Problem requirements:
First find the line with "unfold execGet withConn withInstr" in the entries below, then set down exactly every line through the line with "theorem execAdmission_kept (w)", that line included.

Data shown:
>>

theorem noteCorrected_kept (s : State) (port) (at_) : (noteCorrected s port at_).pending = s.pending ∧ (noteCorrected s port at_).comp = s.comp := ⟨rfl, rfl⟩

theorem resendFrame_kept (s : State) (f) : (resendFrame s f).pending = s.pending ∧ (resendFrame s f).comp = s.comp := by
  unfold resendFrame
  (repeat' split) <;> simp only [deadTxn_kept, enqueueFrame_kept, and_self]

theorem nearDown_kept (s : State) (port) : (nearDown s port).pending = s.pending ∧ (nearDown s port).comp = s.comp := by
  unfold nearDown
  simp only [modNear_kept, notePaths_kept, modTs_kept, report_kept, sendLstate_kept, releaseHeld_kept, resendFrame_kept, foldl_pending, foldl_comp, implies_true, and_self]

theorem laneFails_kept (s : State) (port) (lane) : (laneFails s port lane).pending = s.pending ∧ (laneFails s port lane).comp = s.comp := by
  unfold laneFails
  dsimp only
  (repeat' split) <;> simp only [logSpare_kept, modNear_kept, nearDown_kept, widthChange_kept, and_self]

theorem execLaneFailure_kept (port) (lane) (s : State) : (after (execLaneFailure port lane s) s).pending = s.pending ∧ (after (execLaneFailure port lane s) s).comp = s.comp := by
  unfold execLaneFailure
  dsimp only
  (repeat' split) <;> simp only [laneFails_kept, after_next, and_self]

theorem execSpareLaneTrained_kept (port) (s : State) : (after (execSpareLaneTrained port s) s).pending = s.pending ∧ (after (execSpareLaneTrained port s) s).comp = s.comp := by
  unfold execSpareLaneTrained
  dsimp only
  (repeat' split) <;> simp only [logSpare_kept, modNear_kept, widthChange_kept, after_next, and_self]

theorem answerFlit_kept (s : State) (port) : (answerFlit s port).pending = s.pending ∧ (answerFlit s port).comp = s.comp := by
  unfold answerFlit
  split <;> simp only [idleFlit_kept, and_self]

theorem badFlit_kept (s : State) (port) : (badFlit s port).pending = s.pending ∧ (badFlit s port).comp = s.comp := by
  unfold badFlit
  simp only [modNear_kept, answerFlit_kept, countEv_kept, and_self]

theorem goodFlit_kept (s : State) (port) (lw) (body) (fixed) : (goodFlit s port lw body fixed).pending = s.pending ∧ (goodFlit s port lw body fixed).comp = s.comp := by
  unfold goodFlit
  simp only [takeLinkWord_kept, noteCorrected_kept, modNear_kept, answerFlit_kept, handPacket_kept, foldl_pending, foldl_comp, implies_true, and_self]

theorem execFlitReceive_kept (port) (flit) (s : State) : (after (execFlitReceive port flit s) s).pending = s.pending ∧ (after (execFlitReceive port flit s) s).comp = s.comp := by
  unfold execFlitReceive
  try simp only []
  all_goals (repeat' (split <;> ((try simp only [after_next, and_self]))))
  all_goals (first | done | (refine foldl_kept (fun s a => ?_) _ _ _ ?_ <;> (try dsimp only) <;> (try simp only [countEv_kept, badFlit_kept, noteCorrected_kept, goodFlit_kept, modNear_kept, and_self]) <;> (repeat' (split <;> (try simp only [laneFails_kept, and_self])))))

theorem execLinkTraining_kept (port) (lanes) (partner) (level) (s : State) : (after (execLinkTraining port lanes partner level s) s).pending = s.pending ∧ (after (execLinkTraining port lanes partner level s) s).comp = s.comp := by
  unfold execLinkTraining
  dsimp only
  (repeat' split) <;> simp only [logSpare_kept, modNear_kept, sendLstate_kept, releaseHeld_kept, notePaths_kept, after_next, foldl_pending, foldl_comp, implies_true, and_self]

theorem execPartnerTimeout_kept (port) (s : State) : (after (execPartnerTimeout port s) s).pending = s.pending ∧ (after (execPartnerTimeout port s) s).comp = s.comp := by
  unfold execPartnerTimeout
  split <;> simp only [modNear_kept, after_next, and_self]

/-! ## Remote -/

theorem beginXfer_kept (s : State) (port) (n) (x) : (beginXfer s port n x).pending = s.pending ∧ (beginXfer s port n x).comp = s.comp := by
  unfold beginXfer
  split <;> simp only [modConn_kept, and_self]

theorem closeRemote_kept (s : State) (w) : (closeRemote s w).pending = s.pending ∧ (closeRemote s w).comp = s.comp := by
  unfold closeRemote
  split <;> simp only [modIssued_kept, and_self]

theorem endXfer_kept (s : State) (x) (status) : (endXfer s x status).pending = s.pending ∧ (endXfer s x status).comp = s.comp := by
  unfold endXfer
  (repeat' split) <;> simp only [closeRemote_kept, modIssued_kept, noteFenced_kept, reportDead_kept, noteCopy_kept, and_self]

theorem startXfers_kept (s : State) (w) (n) (xs) : (startXfers s w n xs).pending = s.pending ∧ (startXfers s w n xs).comp = s.comp := by
  unfold startXfers
  simp only [addXfer_kept, modIssued_kept, foldl_pending, foldl_comp, implies_true, and_self]

theorem execPut_kept (w) (s : State) : (after (execPut w s) s).pending = s.pending ∧ (after (execPut w s) s).comp = s.comp := by
  unfold execPut withConn withInstr
  dsimp only
  (repeat' split) <;> simp only [failWith_kept, readFault_kept, startXfers_kept, after_next, and_self]

theorem execGet_kept (w) (s : State) : (after (execGet w s) s).pending = s.pending ∧ (after (execGet w s) s).comp = s.comp := by
  unfold execGet withConn withInstr
  dsimp only
  (repeat' split) <;> simp only [failWith_kept, startXfers_kept, after_next, and_self]

theorem execSend_kept (w) (s : State) : (after (execSend w s) s).pending = s.pending ∧ (after (execSend w s) s).comp = s.comp := by
  unfold execSend withConn withInstr
  dsimp only
  (repeat' split) <;> simp only [failWith_kept, readFault_kept, startXfers_kept, after_next, and_self]

theorem execConnect_kept (w) (s : State) : (after (execConnect w s) s).pending = s.pending ∧ (after (execConnect w s) s).comp = s.comp := by
  unfold execConnect withInstr
  dsimp only
  (repeat' split) <;> simp only [readFault_kept, failWith_kept, sendOpen_kept, takeConn_kept, makeRoom_kept, modIssued_kept, after_next, and_self]

theorem sendClose_kept (s : State) (n) : (sendClose s n).pending = s.pending ∧ (sendClose s n).comp = s.comp := by
  unfold sendClose
  simp only [modConn_kept, sendConnMsg_kept, and_self]

theorem execDisconnect_kept (w) (s : State) : (after (execDisconnect w s) s).pending = s.pending ∧ (after (execDisconnect w s) s).comp = s.comp := by
  unfold execDisconnect withInstr
  dsimp only
  (repeat' split) <;> simp only [failWith_kept, sendClose_kept, modConn_kept, modIssued_kept, finish_kept, freeConn_kept, after_next, and_self]

/-! ## Turnstile -/

theorem setBucket_kept (s : State) (p) (c) (b) : (setBucket s p c b).pending = s.pending ∧ (setBucket s p c b).comp = s.comp := ⟨rfl, rfl⟩

theorem charge_kept (s : State) (p) (c) (amt) : (charge s p c amt).pending = s.pending ∧ (charge s p c amt).comp = s.comp := ⟨rfl, rfl⟩

theorem refund_kept (s : State) (p) (c) (amt) : (refund s p c amt).pending = s.pending ∧ (refund s p c amt).comp = s.comp := ⟨rfl, rfl⟩

theorem holdRefused_kept (s : State) (p) (i) (b) (need) : (holdRefused s p i b need).pending = s.pending ∧ (holdRefused s p i b need).comp = s.comp := ⟨rfl, rfl⟩

theorem admitCommit_kept (s : State) (p) (i) (amt) : (admitCommit s p i amt).pending = s.pending ∧ (admitCommit s p i amt).comp = s.comp := ⟨rfl, rfl⟩

theorem refusedAfterWrite_kept (s : State) (p) (c) : (refusedAfterWrite s p c).pending = s.pending ∧ (refusedAfterWrite s p c).comp = s.comp := ⟨rfl, rfl⟩

theorem execAdmission_kept (w) (s : State) : (after (execAdmission w s) s).pending = s.pending ∧ (after (execAdmission w s) s).comp = s.comp := by
  unfold execAdmission withInstr
  dsimp only
  (repeat' split) <;> simp only [placeBoundary_kept, failWith_kept, finish_kept, holdRefused_kept, countEv_kept, after_next, and_self]

theorem execCharge_kept (w) (s : State) : (after (execCharge w s) s).pending = s.pending ∧ (after (execCharge w s) s).comp = s.comp := by
  unfold execCharge withInstr
  (repeat' split) <;> simp only [finish_kept, after_next, and_self]

theorem execRefund_kept (w) (s : State) : (after (execRefund w s) s).pending = s.pending ∧ (after (execRefund w s) s).comp = s.comp := by
  unfold execRefund withInstr
  (repeat' split) <;> simp only [finish_kept, after_next, and_self]

theorem execAdmitRetry_kept (p) (s : State) : (after (execAdmitRetry p s) s).pending = s.pending ∧ (after (execAdmitRetry p s) s).comp = s.comp := by
  unfold execAdmitRetry
  try simp only []
  all_goals (repeat' (split <;> ((try simp only [after_next, and_self]))))
  all_goals (first | done | (refine foldl_kept (fun s a => ?_) _ _ _ ?_ <;> (try dsimp only) <;> (try simp only [placeBoundary_kept, and_self]) <;> (repeat' (split <;> (try simp only [modPart_kept, admitCommit_kept, holdRefused_kept, countEv_kept, and_self])))))

/-! ## Requests -/

theorem putEntry_kept (s : State) (p) (r) (l) (j) (h) : (putEntry s p r l j h).pending = s.pending ∧ (putEntry s p r l j h).comp = s.comp := by
  unfold putEntry
  split <;> simp only [devPut_kept, and_self]

theorem sendMigrate_kept (s : State) (p) (handle) (dest) (flags) (rows) : ((sendMigrate s p handle dest flags rows).1).pending = s.pending ∧ ((sendMigrate s p handle dest flags rows).1).comp = s.comp := by
  unfold sendMigrate
  simp only [takeTag_kept, sendMsg_kept, and_self]

theorem startMove_kept (s : State) (p) (idx) (l) (j) (handle) (dest) (flags) (back) (hold) (pool) (rehome) : (startMove s p idx l j handle dest flags back hold pool rehome).pending = s.pending ∧ (startMove s p idx l j handle dest flags back hold pool rehome).comp = s.comp := by
  unfold startMove
  simp only [sendMigrate_kept, modPart_kept, and_self]

theorem moveToPool_kept (s : State) (p) (idx) (l) (j) (handle) (flags) (list) : (moveToPool s p idx l j handle flags list).pending = s.pending ∧ (moveToPool s p idx l j handle flags list).comp = s.comp := by
  unfold moveToPool
  split <;> simp only [startMove_kept, useHome_kept, and_self]

theorem sizeHandles_kept (s : State) (p) (hs) (n) : (sizeHandles s p hs n).pending = s.pending ∧ (sizeHandles s p hs n).comp = s.comp := ⟨rfl, rfl⟩

theorem moveIfShared_kept (s : State) (p) (idx) (l) (j) (handle) (flags) : (moveIfShared s p idx l j handle flags).pending = s.pending ∧ (moveIfShared s p idx l j handle flags).comp = s.comp := by
  unfold moveIfShared
  dsimp only
  (repeat' split) <;> simp only [moveToPool_kept, and_self]

theorem creditHere_kept (s : State) (p) (g) (n) : (creditHere s p g n).pending = s.pending ∧ (creditHere s p g n).comp = s.comp := by
  unfold creditHere
  dsimp only
  (repeat' split) <;> simp only [useHome_kept, and_self]

theorem freeHandle_kept (s : State) (p) (h) : (freeHandle s p h).pending = s.pending ∧ (freeHandle s p h).comp = s.comp := by
  unfold freeHandle
  dsimp only
  (repeat' split) <;> simp only [lapse_kept, noteFenced_kept, freeAt_kept, creditHere_kept, takeTag_kept, sendMsg_kept, and_self]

<<

Solution:
  unfold execGet withConn withInstr
  dsimp only
  (repeat' split) <;> simp only [failWith_kept, startXfers_kept, after_next, and_self]

theorem execSend_kept (w) (s : State) : (after (execSend w s) s).pending = s.pending ∧ (after (execSend w s) s).comp = s.comp := by
  unfold execSend withConn withInstr
  dsimp only
  (repeat' split) <;> simp only [failWith_kept, readFault_kept, startXfers_kept, after_next, and_self]

theorem execConnect_kept (w) (s : State) : (after (execConnect w s) s).pending = s.pending ∧ (after (execConnect w s) s).comp = s.comp := by
  unfold execConnect withInstr
  dsimp only
  (repeat' split) <;> simp only [readFault_kept, failWith_kept, sendOpen_kept, takeConn_kept, makeRoom_kept, modIssued_kept, after_next, and_self]

theorem sendClose_kept (s : State) (n) : (sendClose s n).pending = s.pending ∧ (sendClose s n).comp = s.comp := by
  unfold sendClose
  simp only [modConn_kept, sendConnMsg_kept, and_self]

theorem execDisconnect_kept (w) (s : State) : (after (execDisconnect w s) s).pending = s.pending ∧ (after (execDisconnect w s) s).comp = s.comp := by
  unfold execDisconnect withInstr
  dsimp only
  (repeat' split) <;> simp only [failWith_kept, sendClose_kept, modConn_kept, modIssued_kept, finish_kept, freeConn_kept, after_next, and_self]

/-! ## Turnstile -/

theorem setBucket_kept (s : State) (p) (c) (b) : (setBucket s p c b).pending = s.pending ∧ (setBucket s p c b).comp = s.comp := ⟨rfl, rfl⟩

theorem charge_kept (s : State) (p) (c) (amt) : (charge s p c amt).pending = s.pending ∧ (charge s p c amt).comp = s.comp := ⟨rfl, rfl⟩

theorem refund_kept (s : State) (p) (c) (amt) : (refund s p c amt).pending = s.pending ∧ (refund s p c amt).comp = s.comp := ⟨rfl, rfl⟩

theorem holdRefused_kept (s : State) (p) (i) (b) (need) : (holdRefused s p i b need).pending = s.pending ∧ (holdRefused s p i b need).comp = s.comp := ⟨rfl, rfl⟩

theorem admitCommit_kept (s : State) (p) (i) (amt) : (admitCommit s p i amt).pending = s.pending ∧ (admitCommit s p i amt).comp = s.comp := ⟨rfl, rfl⟩

theorem refusedAfterWrite_kept (s : State) (p) (c) : (refusedAfterWrite s p c).pending = s.pending ∧ (refusedAfterWrite s p c).comp = s.comp := ⟨rfl, rfl⟩

theorem execAdmission_kept (w) (s : State) : (after (execAdmission w s) s).pending = s.pending ∧ (after (execAdmission w s) s).comp = s.comp := by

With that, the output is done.